L’agence de notation financière de l’Union Africaine, dont la création avait été annoncée en 2022 par le président sénégalais Macky Sall, alors à la tête de l’Union Africaine, pourrait finalement être établie d’ici 2024. Cette information émane de Reuters, qui, dans son rapport du 12 septembre 2023, cite une source interne au sein de l’institution panafricaine.
Afin de faire face aux évaluations « très arbitraires » des agences internationales de notation telles que Fitch, Moody’s et S&P Global Rating, et estimant que leur appréciation du risque d’investissement en Afrique est toujours surévaluée par rapport au risque réel, l’Union Africaine envisage de lancer en 2024 sa propre agence de notation financière.
Ce projet avait déjà été approuvé durant le courant du deuxième trimestre de l’année 2022 par les ministres des Finances de l’Union Africaine. Mis en place par le Mécanisme africain d’évaluation par les pairs (MAEP), bras séculier de l’Union Africaine créé pour améliorer la gouvernance sur le continent, le projet de l’agence de notation financière de l’Union Africaine sera soumis en février 2024 à la discrétion du conseil exécutif de l’institution panafricaine. Une fois approuvée, l’agence de notation financière de l’Union Africaine pourrait voir ses activités démarrer sur le continent africain.
« Le secteur privé est déjà très intéressé par la mise en œuvre de cette initiative… Les investisseurs ont été très positifs. Ils veulent voir ce qui en résultera », a affirmé Misheck Mutize expert principal de l’Union Africaine. « L’agence, qui élaborera sa propre évaluation des risques liés aux prêts accordés aux pays africains, sera basée sur le continent et ajoutera un contexte aux informations que les investisseurs prennent en considération lorsqu’ils décident d’acheter des obligations ou d’accorder des prêts », a-t-il ajouté.
Le Mécanisme africain d’évaluation par les pairs (MAEP) a dans un récent rapport dénoncé les « lacunes flagrantes » du Big Three de la notation financière mondiale, qui classent la quasi-totalité des États africains au bas de l’échelle de notation ce qui entraîne un coût d’endettement toujours plus élevé pour ces pays. « Moody’s, Fitch et S&P continuent de commettre des erreurs significatives dans leurs notations, et continuent d’influencer les décisions de financement et les flux de capitaux au niveau mondial », relève le rapport du MAEP qui montre que les dernières évaluations omettaient souvent « des données critiques qu’il est souvent préférable d’obtenir dans le pays au cours des examens de crédit ».
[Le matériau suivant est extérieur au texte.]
-- ==== Sys2Proof/Machine/Dispatch.lean ====
section
/-!
DEFINITION. The dispatch of commands to their meanings.
-/

namespace Sys2Proof.Machine

def exec (i : Instr) (s : State) : Host.Outcome State Fault Refusal :=
  match i with
  | .registerWrite cls addr width value => Sys2Proof.Machine.execRegisterWrite cls addr width value s
  | .rcRegisterRead cls addr width => Sys2Proof.Machine.execRcRegisterRead cls addr width s
  | .lowWordRead cls addr => Sys2Proof.Machine.execLowWordRead cls addr s
  | .highWordRead cls addr => Sys2Proof.Machine.execHighWordRead cls addr s
  | .lowWordWrite cls addr value => Sys2Proof.Machine.execLowWordWrite cls addr value s
  | .highWordWrite cls addr value => Sys2Proof.Machine.execHighWordWrite cls addr value s
  | .split64BitAccess cls addr value => Sys2Proof.Machine.execSplit64BitAccess cls addr value s
  | .ringPacketArrive ring stop packet full => Sys2Proof.Machine.execRingPacketArrive ring stop packet full s
  | .ringLinkFail ring stop msgs packets => Sys2Proof.Machine.execRingLinkFail ring stop msgs packets s
  | .ringAccessTimeout addr write => Sys2Proof.Machine.execRingAccessTimeout addr write s
  | .hostAbort value => Sys2Proof.Machine.execHostAbort value s
  | .fenceWrite k value => Sys2Proof.Machine.execFenceWrite k value s
  | .queuePurge p => Sys2Proof.Machine.execQueuePurge p s
  | .liveChangeGo value => Sys2Proof.Machine.execLiveChangeGo value s
  | .liveChangeDrained => Sys2Proof.Machine.execLiveChangeDrained s
  | .liveChangeTimeout => Sys2Proof.Machine.execLiveChangeTimeout s
  | .shaperCfgWrite p v value => Sys2Proof.Machine.execShaperCfgWrite p v value s
  | .policerCfgWrite p v value => Sys2Proof.Machine.execPolicerCfgWrite p v value s
  | .mirrorCfgWrite m value => Sys2Proof.Machine.execMirrorCfgWrite m value s
  | .prbsGeneratorSelect p value => Sys2Proof.Machine.execPrbsGeneratorSelect p value s
  | .prbsCheckerSelect p value => Sys2Proof.Machine.execPrbsCheckerSelect p value s
  | .loopbackSelect p value => Sys2Proof.Machine.execLoopbackSelect p value s
  | .testEnd p => Sys2Proof.Machine.execTestEnd p s
  | .portEnableWrite p value => Sys2Proof.Machine.execPortEnableWrite p value s
  | .rateChange p value => Sys2Proof.Machine.execRateChange p value s
  | .laserEnableWrite e value => Sys2Proof.Machine.execLaserEnableWrite e value s
  | .timeNowWrite ns => Sys2Proof.Machine.execTimeNowWrite ns s
  | .faultClear src raised => Sys2Proof.Machine.execFaultClear src raised s
  | .mgtFaultClear src force raised => Sys2Proof.Machine.execMgtFaultClear src force raised s
  | .faultPinForce force => Sys2Proof.Machine.execFaultPinForce force s
  | .faultInject src => Sys2Proof.Machine.execFaultInject src s
  | .safeStateSelfTest => Sys2Proof.Machine.execSafeStateSelfTest s
  | .faultCfgWrite src value => Sys2Proof.Machine.execFaultCfgWrite src value s
  | .softwareTrigger arg => Sys2Proof.Machine.execSoftwareTrigger arg s
  | .ringRecordSelect seq => Sys2Proof.Machine.execRingRecordSelect seq s
  | .ringRecordReady => Sys2Proof.Machine.execRingRecordReady s
  | .domainOffWrite host k value => Sys2Proof.Machine.execDomainOffWrite host k value s
  | .domainPowerOff d => Sys2Proof.Machine.execDomainPowerOff d s
  | .domainPowerOn => Sys2Proof.Machine.execDomainPowerOn s
  | .mbxCommandIssue value undecided => Sys2Proof.Machine.execMbxCommandIssue value undecided s
  | .planLoad slot image => Sys2Proof.Machine.execPlanLoad slot image s
  | .planCheck => Sys2Proof.Machine.execPlanCheck s
  | .planAcceptDegraded slot => Sys2Proof.Machine.execPlanAcceptDegraded slot s
  | .planRetire slot => Sys2Proof.Machine.execPlanRetire slot s
  | .planRetired => Sys2Proof.Machine.execPlanRetired s
  | .remap slot => Sys2Proof.Machine.execRemap slot s
  | .memberReplace slot => Sys2Proof.Machine.execMemberReplace slot s
  | .memberReplaceTimeout slot => Sys2Proof.Machine.execMemberReplaceTimeout slot s
  | .memRead slot units fail => Sys2Proof.Machine.execMemRead slot units fail s
  | .memWrite slot data fail => Sys2Proof.Machine.execMemWrite slot data fail s
  | .attest slot dma => Sys2Proof.Machine.execAttest slot dma s
  | .identRead slot dma => Sys2Proof.Machine.execIdentRead slot dma s
  | .imageWrite slot data signed => Sys2Proof.Machine.execImageWrite slot data signed s
  | .svnCommit slot => Sys2Proof.Machine.execSvnCommit slot s
  | .debugTokenSet slot => Sys2Proof.Machine.execDebugTokenSet slot s
  | .mbxAbort slot tag => Sys2Proof.Machine.execMbxAbort slot tag s
  | .longOperationEnd slot failure => Sys2Proof.Machine.execLongOperationEnd slot failure s
  | .hostLinkDown flr => Sys2Proof.Machine.execHostLinkDown flr s
  | .mgtRead src seq addr count timeout => Sys2Proof.Machine.execMgtRead src seq addr count timeout s
  | .mgtWrite src seq addr count value timeout => Sys2Proof.Machine.execMgtWrite src seq addr count value timeout s
  | .mgtReset src seq => Sys2Proof.Machine.execMgtReset src seq s
  | .debugOpen src seq token locking fail => Sys2Proof.Machine.execDebugOpen src seq token locking fail s
  | .mgtFrameIgnored cause => Sys2Proof.Machine.execMgtFrameIgnored cause s
  | .mgtDuplicate src seq => Sys2Proof.Machine.execMgtDuplicate src seq s
  | .faultMessage ring => Sys2Proof.Machine.execFaultMessage ring s
  | .faultRaise => Sys2Proof.Machine.execFaultRaise s
  | .levelConditionChange src unit holds => Sys2Proof.Machine.execLevelConditionChange src unit holds s
  | .intHoldoffEnd v => Sys2Proof.Machine.execIntHoldoffEnd v s
  | .chipResetReaction => Sys2Proof.Machine.execChipResetReaction s
  | .faultNoticeRepeat => Sys2Proof.Machine.execFaultNoticeRepeat s
  | .mgtWatchdogExpiry => Sys2Proof.Machine.execMgtWatchdogExpiry s
  | .collectorSweep corrected bad => Sys2Proof.Machine.execCollectorSweep corrected bad s
  | .safeState cause word => Sys2Proof.Machine.execSafeState cause word s
  | .snapshotStart => Sys2Proof.Machine.execSnapshotStart s
  | .snapshotReadTimeout k => Sys2Proof.Machine.execSnapshotReadTimeout k s
  | .snapshotComplete => Sys2Proof.Machine.execSnapshotComplete s
  | .periodicTrigger => Sys2Proof.Machine.execPeriodicTrigger s
  | .ringCopyBatch corrected bad => Sys2Proof.Machine.execRingCopyBatch corrected bad s
  | .operatingSecond => Sys2Proof.Machine.execOperatingSecond s
  | .persistenceWrite => Sys2Proof.Machine.execPersistenceWrite s
  | .pwrGoodRise volts => Sys2Proof.Machine.execPwrGoodRise volts s
  | .pwrGoodFall => Sys2Proof.Machine.execPwrGoodFall s
  | .inputShutdown => Sys2Proof.Machine.execInputShutdown s
  | .inputSample volts amps => Sys2Proof.Machine.execInputSample volts amps s
  | .railFault stop rail => Sys2Proof.Machine.execRailFault stop rail s
  | .resetN => Sys2Proof.Machine.execResetN s
  | .thermalSample temps => Sys2Proof.Machine.execThermalSample temps s
  | .pllLockChange locked => Sys2Proof.Machine.execPllLockChange locked s
  | .bootRom => Sys2Proof.Machine.execBootRom s
  | .bootNvmRead jedec size retries => Sys2Proof.Machine.execBootNvmRead jedec size retries s
  | .bootVerify fwA fwB cfgA cfgB => Sys2Proof.Machine.execBootVerify fwA fwB cfgA cfgB s
  | .bootConfig marked clusters => Sys2Proof.Machine.execBootConfig marked clusters s
  | .bootMemory failed => Sys2Proof.Machine.execBootMemory failed s
  | .bootLinks => Sys2Proof.Machine.execBootLinks s
  | .bootFail code => Sys2Proof.Machine.execBootFail code s
  | .laserSample e presLow fltLow => Sys2Proof.Machine.execLaserSample e presLow fltLow s
  | .laserMonitorRead e temp bias power => Sys2Proof.Machine.execLaserMonitorRead e temp bias power s
  | .laneCommaBlock p k found => Sys2Proof.Machine.execLaneCommaBlock p k found s
  | .lossOfSignal p k => Sys2Proof.Machine.execLossOfSignal p k s
  | .codewordDecode p k word => Sys2Proof.Machine.execCodewordDecode p k word s
  | .laneDeskew p granted => Sys2Proof.Machine.execLaneDeskew p granted s
  | .portDown p => Sys2Proof.Machine.execPortDown p s
  | .dataBlock p header data uncorr => Sys2Proof.Machine.execDataBlock p header data uncorr s
  | .frameReceive p dst => Sys2Proof.Machine.execFrameReceive p dst s
  | .controlBlock p data uncorr => Sys2Proof.Machine.execControlBlock p data uncorr s
  | .flowBlock p => Sys2Proof.Machine.execFlowBlock p s
  | .xoffStateChange p => Sys2Proof.Machine.execXoffStateChange p s
  | .flowSend p => Sys2Proof.Machine.execFlowSend p s
  | .fcStall p v => Sys2Proof.Machine.execFcStall p v s
  | .fecTrendSecond => Sys2Proof.Machine.execFecTrendSecond s
  | .timeBlock p rx => Sys2Proof.Machine.execTimeBlock p rx s
  | .syncSend p => Sys2Proof.Machine.execSyncSend p s
  | .pdelayReqSend p => Sys2Proof.Machine.execPdelayReqSend p s
  | .syncLossTimeout => Sys2Proof.Machine.execSyncLossTimeout s
  | .identSend p => Sys2Proof.Machine.execIdentSend p s
  | .identBlock p => Sys2Proof.Machine.execIdentBlock p s
  | .negotiationTimeout p => Sys2Proof.Machine.execNegotiationTimeout p s
  | .roundStart => Sys2Proof.Machine.execRoundStart s
  | .schedFrameStart p bad => Sys2Proof.Machine.execSchedFrameStart p bad s
  | .oppFrameStart p => Sys2Proof.Machine.execOppFrameStart p s
  | .tokenRefill die => Sys2Proof.Machine.execTokenRefill die s
  | .frameDeparture p => Sys2Proof.Machine.execFrameDeparture p s
  | .ingressLanding p => Sys2Proof.Machine.execIngressLanding p s
  | .swatchPointerHandoff => Sys2Proof.Machine.execSwatchPointerHandoff s
  | .resequence die => Sys2Proof.Machine.execResequence die s
  | .heldSwatchRelease die => Sys2Proof.Machine.execHeldSwatchRelease die s
  | .matchRound => Sys2Proof.Machine.execMatchRound s
  | .oppCellsRead p bad => Sys2Proof.Machine.execOppCellsRead p bad s
  | .insoleScrub corrected bad => Sys2Proof.Machine.execInsoleScrub corrected bad s
  | .bufferAlloc k corrected lost stuck => Sys2Proof.Machine.execBufferAlloc k corrected lost stuck s
  | .allocWaitExpiry k => Sys2Proof.Machine.execAllocWaitExpiry k s
  | .bufferFree ptr account requester corrected lost stuck => Sys2Proof.Machine.execBufferFree ptr account requester corrected lost stuck s
  | .mirrorFenceDiscard p => Sys2Proof.Machine.execMirrorFenceDiscard p s
  | .descriptorArrival => Sys2Proof.Machine.execDescriptorArrival s
  | .swatchAccept => Sys2Proof.Machine.execSwatchAccept s
  | .progressTimeout x => Sys2Proof.Machine.execProgressTimeout x s
  | .abortSwatch => Sys2Proof.Machine.execAbortSwatch s
  | .admissionDecide k t => Sys2Proof.Machine.execAdmissionDecide k t s
  | .freezeDieStop t die => Sys2Proof.Machine.execFreezeDieStop t die s
  | .holdEnter t => Sys2Proof.Machine.execHoldEnter t s
  | .spineHoldReceive => Sys2Proof.Machine.execSpineHoldReceive s
  | .operandFetchRequest x n => Sys2Proof.Machine.execOperandFetchRequest x n s
  | .operandArrive x n r bad => Sys2Proof.Machine.execOperandArrive x n r bad s
  | .nodeIssue k => Sys2Proof.Machine.execNodeIssue k s
  | .checkVerdict k x opnum n node fail attempt corrected => Sys2Proof.Machine.execCheckVerdict k x opnum n node fail attempt corrected s
  | .chunkCommit x n => Sys2Proof.Machine.execChunkCommit x n s
  | .numRecordArrive x n bad => Sys2Proof.Machine.execNumRecordArrive x n bad s
  | .spareSelfTestStart => Sys2Proof.Machine.execSpareSelfTestStart s
  | .spareSelfTestEnd pass => Sys2Proof.Machine.execSpareSelfTestEnd pass s
  | .coreDieLoss die => Sys2Proof.Machine.execCoreDieLoss die s
  | .monitorInputsRead die => Sys2Proof.Machine.execMonitorInputsRead die s
  | .shadowCheckComplete die => Sys2Proof.Machine.execShadowCheckComplete die s
  | .spillFetchComplete x n q bad => Sys2Proof.Machine.execSpillFetchComplete x n q bad s
  | .spillWritebackComplete x n q => Sys2Proof.Machine.execSpillWritebackComplete x n q s
  | .exchangePlacement x => Sys2Proof.Machine.execExchangePlacement x s
  | .exchangeSwatchAssemble x d k => Sys2Proof.Machine.execExchangeSwatchAssemble x d k s
  | .epochCutEnd t => Sys2Proof.Machine.execEpochCutEnd t s
  | .epochCutTimeout t => Sys2Proof.Machine.execEpochCutTimeout t s
  | .epochSecured t bad => Sys2Proof.Machine.execEpochSecured t bad s
  | .epochClose t => Sys2Proof.Machine.execEpochClose t s
  | .tierWriteFail t k acked => Sys2Proof.Machine.execTierWriteFail t k acked s
  | .lichenUpdate => Sys2Proof.Machine.execLichenUpdate s
  | .cadenceUpdate => Sys2Proof.Machine.execCadenceUpdate s
  | .memberFailed p => Sys2Proof.Machine.execMemberFailed p s
  | .regrowthStart t g => Sys2Proof.Machine.execRegrowthStart t g s
  | .rollback t gddrBad => Sys2Proof.Machine.execRollback t gddrBad s
  | .restoreStart t => Sys2Proof.Machine.execRestoreStart t s
  | .gddrCrcRetry ch retries corrected lost => Sys2Proof.Machine.execGddrCrcRetry ch retries corrected lost s
  | .gddrChannelFail ch => Sys2Proof.Machine.execGddrChannelFail ch s
  | .cxlLinkDown k => Sys2Proof.Machine.execCxlLinkDown k s
  | .cxlLinkUp k speed width capacity => Sys2Proof.Machine.execCxlLinkUp k speed width capacity s
  | .hostLinkUp speed width => Sys2Proof.Machine.execHostLinkUp speed width s
  | .inputStartThreshold => Sys2Proof.Machine.execInputStartThreshold s
  | .resetNRelease board => Sys2Proof.Machine.execResetNRelease board s
  | .prbsCheckerLock p k levels => Sys2Proof.Machine.execPrbsCheckerLock p k levels s
  | .ringLinkRestore ring stop => Sys2Proof.Machine.execRingLinkRestore ring stop s
  | .domainPowered d => Sys2Proof.Machine.execDomainPowered d s
  | .shardReadComplete t g k poison => Sys2Proof.Machine.execShardReadComplete t g k poison s

end Sys2Proof.Machine
end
Ne voulant pas remettre en question ces agences de notation qui sont « enregistrées dans un seul pays », le professeur Warris Attiya, expert indépendant des Nations Unies a confié à The East African que ces trois sociétés privées collectent des données sur tous les pays du monde et leur personnel produit des évaluations. Ces entités privées tirent un profit de la manière dont elles notent les pays et il n’existe aucune réglementation mondiale à ce sujet, mais l’effet qu’elles ont est énorme. Leurs évaluations ont un effet sur les pays en temps réel.
Il partage le point de vue qu’a énoncé l’Union Africaine dans sa 7ᵉ édition du MAEP en ces termes : « Contrairement au second semestre 2022, où il n’y a pas eu d’émission unique d’obligations souveraines, le premier semestre 2023 a vu deux émissions d’obligations de l’Égypte et du Maroc, qui ont émis un montant combiné de 4 milliards de dollars. L’Égypte, qui a maintenant la plus grande valeur d’obligations souveraines en circulation en Afrique, soit 37,5 milliards de dollars, a été déclassée par Moody’s et Fitch, ce qui a fait grimper son coût d’emprunt, pour émettre l’obligation Sukuk à plus de 10 % ».
C’est pour pallier toutes ces observations qu’il est impératif de doter l’Afrique d’un outil d’évaluation objectif du risque d’investissement. Les attentes face à cette nouvelle agence de notation financière de l’Union Africaine seraient donc de proposer de complètes évaluations équilibrées sur les instruments de crédits africains. Cela pourrait faciliter l’accès aux capitaux et le développement des marchés financiers nationaux.
Implantée sur le continent africain et dirigée par le secteur privé, la prochaine agence de notation financière de l’Union Africaine s’autofinancera et sera supervisée par l’Union Africaine. « Notre objectif n’est pas de remplacer les trois grands… nous avons besoin d’eux pour soutenir l’accès aux capitaux internationaux. Notre objectif est d’élargir la diversité des opinions », a précisé le représentant de l’UA. « Nous savons que les trois grands suivent l’avis d’autres agences de notation plus petites. Elles ont reconnu que d’autres agences de notation plus petites ont un avantage dans la compréhension de la dynamique nationale », a ajouté M. Mutize.